Church in Cardiff, Wales

St Peter's Church, Roath is the oldest surviving Roman Catholic church in Cardiff, the capital of Wales. It is administered by the Rosminians.

==History==
When the Rosminians (the Institute of Charity) first arrived in Cardiff in 1854, the town had a significant Roman Catholic population but only one place of worship, St David's chapel in the town centre (this building would be replaced in the 1880s by the church which became Cardiff Metropolitan Cathedral). In 1858, a site was secured near City Road (then called Plwcca Lane) on a 999-year lease, and the necessary funds were raised. Owing to anti-Catholicism in the area, plans to extend East Grove, forming a junction with Richmond Road, were scrapped because the objectors did not want a Catholic church fronting a main street. Charles Hansom designed the original church in 1860. The church was initially designed with a tower and spire, but these designs proved over-ambitious, and when the church was opened in 1861, it was without either.

The early days of St Peter's were not easy. The area was much-afflicted by poverty and drunkenness, and was far away from the Catholic districts, making work challenging for early priests, and low attendance figures were often a problem. After the conversion of John Crichton-Stuart, 3rd Marquess of Bute, to Catholicism in 1868, and a rigorous fundraising programme, the situation began to improve, with the founding of a school in 1872. The presbytery was also added, in Gothic Revival style, designed by W. P. James. In 1883, the tower was finally added at the expense of Lord Bute (the planned spire was never added). The stained glass in the sanctuary dates from 1882, each window costing £160. A statue of Saint Peter over the church entrance was added in 1912, and additional dormer windows were installed in 1926.

As the Cathedral in the city centre had been very badly damaged during a 1941 air raid, episcopal functions moved into St Peter's between 1941 and 1945. St Peter's was also hit by an incendiary bomb, seeing extensive damage to the roof of the lady chapel.
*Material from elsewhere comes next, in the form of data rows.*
-- ==== Sys2Proof/Machine/Dispatch.lean ====
section
/-! DEFINITION. What each operation does, one arm per constructor of Instr. -/

namespace Sys2Proof.Machine

def exec (i : Instr) (s : State) : Host.Outcome State Fault Refusal :=
  match i with
  | .rdPicStatus => Sys2Proof.Machine.execRdPicStatus s
  | .wrPicStatus v => Sys2Proof.Machine.execWrPicStatus v s
  | .rdPicEnable => Sys2Proof.Machine.execRdPicEnable s
  | .wrPicEnable v => Sys2Proof.Machine.execWrPicEnable v s
  | .rdPicPending => Sys2Proof.Machine.execRdPicPending s
  | .wrPicPending v => Sys2Proof.Machine.execWrPicPending v s
  | .rdPicAck => Sys2Proof.Machine.execRdPicAck s
  | .wrPicAck v => Sys2Proof.Machine.execWrPicAck v s
  | .rdPicPrio0 => Sys2Proof.Machine.execRdPicPrio0 s
  | .wrPicPrio0 v => Sys2Proof.Machine.execWrPicPrio0 v s
  | .rdPicPrio1 => Sys2Proof.Machine.execRdPicPrio1 s
  | .wrPicPrio1 v => Sys2Proof.Machine.execWrPicPrio1 v s
  | .rdPicPrio2 => Sys2Proof.Machine.execRdPicPrio2 s
  | .wrPicPrio2 v => Sys2Proof.Machine.execWrPicPrio2 v s
  | .rdPicPrio3 => Sys2Proof.Machine.execRdPicPrio3 s
  | .wrPicPrio3 v => Sys2Proof.Machine.execWrPicPrio3 v s
  | .rdPicPrio4 => Sys2Proof.Machine.execRdPicPrio4 s
  | .wrPicPrio4 v => Sys2Proof.Machine.execWrPicPrio4 v s
  | .rdPicPrio5 => Sys2Proof.Machine.execRdPicPrio5 s
  | .wrPicPrio5 v => Sys2Proof.Machine.execWrPicPrio5 v s
  | .rdPicPrio6 => Sys2Proof.Machine.execRdPicPrio6 s
  | .wrPicPrio6 v => Sys2Proof.Machine.execWrPicPrio6 v s
  | .rdPicPrio7 => Sys2Proof.Machine.execRdPicPrio7 s
  | .wrPicPrio7 v => Sys2Proof.Machine.execWrPicPrio7 v s
  | .rdPicPrio8 => Sys2Proof.Machine.execRdPicPrio8 s
  | .wrPicPrio8 v => Sys2Proof.Machine.execWrPicPrio8 v s
  | .rdPicPrio9 => Sys2Proof.Machine.execRdPicPrio9 s
  | .wrPicPrio9 v => Sys2Proof.Machine.execWrPicPrio9 v s
  | .rdPicPrio10 => Sys2Proof.Machine.execRdPicPrio10 s
  | .wrPicPrio10 v => Sys2Proof.Machine.execWrPicPrio10 v s
  | .rdPicPrio11 => Sys2Proof.Machine.execRdPicPrio11 s
  | .wrPicPrio11 v => Sys2Proof.Machine.execWrPicPrio11 v s
  | .rdPicPrio12 => Sys2Proof.Machine.execRdPicPrio12 s
  | .wrPicPrio12 v => Sys2Proof.Machine.execWrPicPrio12 v s
  | .rdPicPrio13 => Sys2Proof.Machine.execRdPicPrio13 s
  | .wrPicPrio13 v => Sys2Proof.Machine.execWrPicPrio13 v s
  | .rdPicPrio14 => Sys2Proof.Machine.execRdPicPrio14 s
  | .wrPicPrio14 v => Sys2Proof.Machine.execWrPicPrio14 v s
  | .rdPicPrio15 => Sys2Proof.Machine.execRdPicPrio15 s
  | .wrPicPrio15 v => Sys2Proof.Machine.execWrPicPrio15 v s
  | .rdPicPrio16 => Sys2Proof.Machine.execRdPicPrio16 s
  | .wrPicPrio16 v => Sys2Proof.Machine.execWrPicPrio16 v s
  | .rdPicPrio17 => Sys2Proof.Machine.execRdPicPrio17 s
  | .wrPicPrio17 v => Sys2Proof.Machine.execWrPicPrio17 v s
  | .rdPicPrio18 => Sys2Proof.Machine.execRdPicPrio18 s
  | .wrPicPrio18 v => Sys2Proof.Machine.execWrPicPrio18 v s
  | .rdPicPrio19 => Sys2Proof.Machine.execRdPicPrio19 s
  | .wrPicPrio19 v => Sys2Proof.Machine.execWrPicPrio19 v s
  | .rdPicPrio20 => Sys2Proof.Machine.execRdPicPrio20 s
  | .wrPicPrio20 v => Sys2Proof.Machine.execWrPicPrio20 v s
  | .rdPicPrio21 => Sys2Proof.Machine.execRdPicPrio21 s
  | .wrPicPrio21 v => Sys2Proof.Machine.execWrPicPrio21 v s
  | .rdPicPrio22 => Sys2Proof.Machine.execRdPicPrio22 s
  | .wrPicPrio22 v => Sys2Proof.Machine.execWrPicPrio22 v s
  | .rdPicPrio23 => Sys2Proof.Machine.execRdPicPrio23 s
  | .wrPicPrio23 v => Sys2Proof.Machine.execWrPicPrio23 v s
  | .rdPicPrio24 => Sys2Proof.Machine.execRdPicPrio24 s
  | .wrPicPrio24 v => Sys2Proof.Machine.execWrPicPrio24 v s
  | .rdPicPrio25 => Sys2Proof.Machine.execRdPicPrio25 s
  | .wrPicPrio25 v => Sys2Proof.Machine.execWrPicPrio25 v s
  | .rdPicPrio26 => Sys2Proof.Machine.execRdPicPrio26 s
  | .wrPicPrio26 v => Sys2Proof.Machine.execWrPicPrio26 v s
  | .rdPicPrio27 => Sys2Proof.Machine.execRdPicPrio27 s
  | .wrPicPrio27 v => Sys2Proof.Machine.execWrPicPrio27 v s
  | .rdPicPrio28 => Sys2Proof.Machine.execRdPicPrio28 s
  | .wrPicPrio28 v => Sys2Proof.Machine.execWrPicPrio28 v s
  | .rdPicPrio29 => Sys2Proof.Machine.execRdPicPrio29 s
  | .wrPicPrio29 v => Sys2Proof.Machine.execWrPicPrio29 v s
  | .rdPicPrio30 => Sys2Proof.Machine.execRdPicPrio30 s
  | .wrPicPrio30 v => Sys2Proof.Machine.execWrPicPrio30 v s
  | .rdPicPrio31 => Sys2Proof.Machine.execRdPicPrio31 s
  | .wrPicPrio31 v => Sys2Proof.Machine.execWrPicPrio31 v s
  | .rdTmrCtrl => Sys2Proof.Machine.execRdTmrCtrl s
  | .wrTmrCtrl v => Sys2Proof.Machine.execWrTmrCtrl v s
  | .rdTmrCount => Sys2Proof.Machine.execRdTmrCount s
  | .wrTmrCount v => Sys2Proof.Machine.execWrTmrCount v s
  | .rdTmrReload => Sys2Proof.Machine.execRdTmrReload s
  | .wrTmrReload v => Sys2Proof.Machine.execWrTmrReload v s
  | .rdTmrMatch => Sys2Proof.Machine.execRdTmrMatch s
  | .wrTmrMatch v => Sys2Proof.Machine.execWrTmrMatch v s
  | .rdTmrIen => Sys2Proof.Machine.execRdTmrIen s
  | .wrTmrIen v => Sys2Proof.Machine.execWrTmrIen v s
  | .rdTmrIpend => Sys2Proof.Machine.execRdTmrIpend s
  | .wrTmrIpend v => Sys2Proof.Machine.execWrTmrIpend v s
  | .rdTmrIack => Sys2Proof.Machine.execRdTmrIack s
  | .wrTmrIack v => Sys2Proof.Machine.execWrTmrIack v s
  | .picInit => Sys2Proof.Machine.execPicInit s
  | .picRegisterHandler line h => Sys2Proof.Machine.execPicRegisterHandler line h s
  | .picMasterEnable => Sys2Proof.Machine.execPicMasterEnable s
  | .picMasterDisable => Sys2Proof.Machine.execPicMasterDisable s
  | .picEnableInterrupt line => Sys2Proof.Machine.execPicEnableInterrupt line s
  | .picDisableInterrupt line => Sys2Proof.Machine.execPicDisableInterrupt line s
  | .picSetPriority line priority => Sys2Proof.Machine.execPicSetPriority line priority s
  | .picDispatch => Sys2Proof.Machine.execPicDispatch s
  | .tmrSetPrescaler value => Sys2Proof.Machine.execTmrSetPrescaler value s
  | .tmrEnableAutoreload => Sys2Proof.Machine.execTmrEnableAutoreload s
  | .tmrDisableAutoreload => Sys2Proof.Machine.execTmrDisableAutoreload s
  | .tmrEnablePrescaler => Sys2Proof.Machine.execTmrEnablePrescaler s
  | .tmrDisablePrescaler => Sys2Proof.Machine.execTmrDisablePrescaler s
  | .tmrEnableInterrupts => Sys2Proof.Machine.execTmrEnableInterrupts s
  | .tmrDisableInterrupts => Sys2Proof.Machine.execTmrDisableInterrupts s
  | .tmrStart => Sys2Proof.Machine.execTmrStart s
  | .tmrStop => Sys2Proof.Machine.execTmrStop s
  | .tmrSetCounter value => Sys2Proof.Machine.execTmrSetCounter value s
  | .tmrSetReload value => Sys2Proof.Machine.execTmrSetReload value s
  | .tmrSetMatch value => Sys2Proof.Machine.execTmrSetMatch value s
  | .tmrEnableIndividualInterrupts mask => Sys2Proof.Machine.execTmrEnableIndividualInterrupts mask s
  | .tmrGetInterruptsPending => Sys2Proof.Machine.execTmrGetInterruptsPending s
  | .tmrAcknowledgeInterrupts mask => Sys2Proof.Machine.execTmrAcknowledgeInterrupts mask s
  | .evLine n level => Sys2Proof.Machine.execEvLine n level s
  | .evTick => Sys2Proof.Machine.execEvTick s
  | .trapExtIrq epc regs => Sys2Proof.Machine.execTrapExtIrq epc regs s
  | .trapEcallM epc regs => Sys2Proof.Machine.execTrapEcallM epc regs s
  | .trapHaltIrq code epc regs => Sys2Proof.Machine.execTrapHaltIrq code epc regs s
  | .trapHaltExc code epc regs => Sys2Proof.Machine.execTrapHaltExc code epc regs s

end Sys2Proof.Machine
end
This damage was later repaired, and the church was finally consecrated in 1948 after clearing the last of its debts. A parish hall was built in 1955, and the church became a Grade II* listed building in 1975.

The school was moved to a different location in 1977, and the old building was demolished in 1981.

Between 1970 and 1987, the priest at St Peter's was Father Gil Jones, who welcomed the visiting Pope John Paul II to Cardiff on 2 April 1982.

The church was extensively redecorated in 2001.

=== Organs ===
The first organ at St Peter's was a two-manual English-style instrument built by Thompson and Shackell. It was completely rebuilt in 1963 by R.V. Gill.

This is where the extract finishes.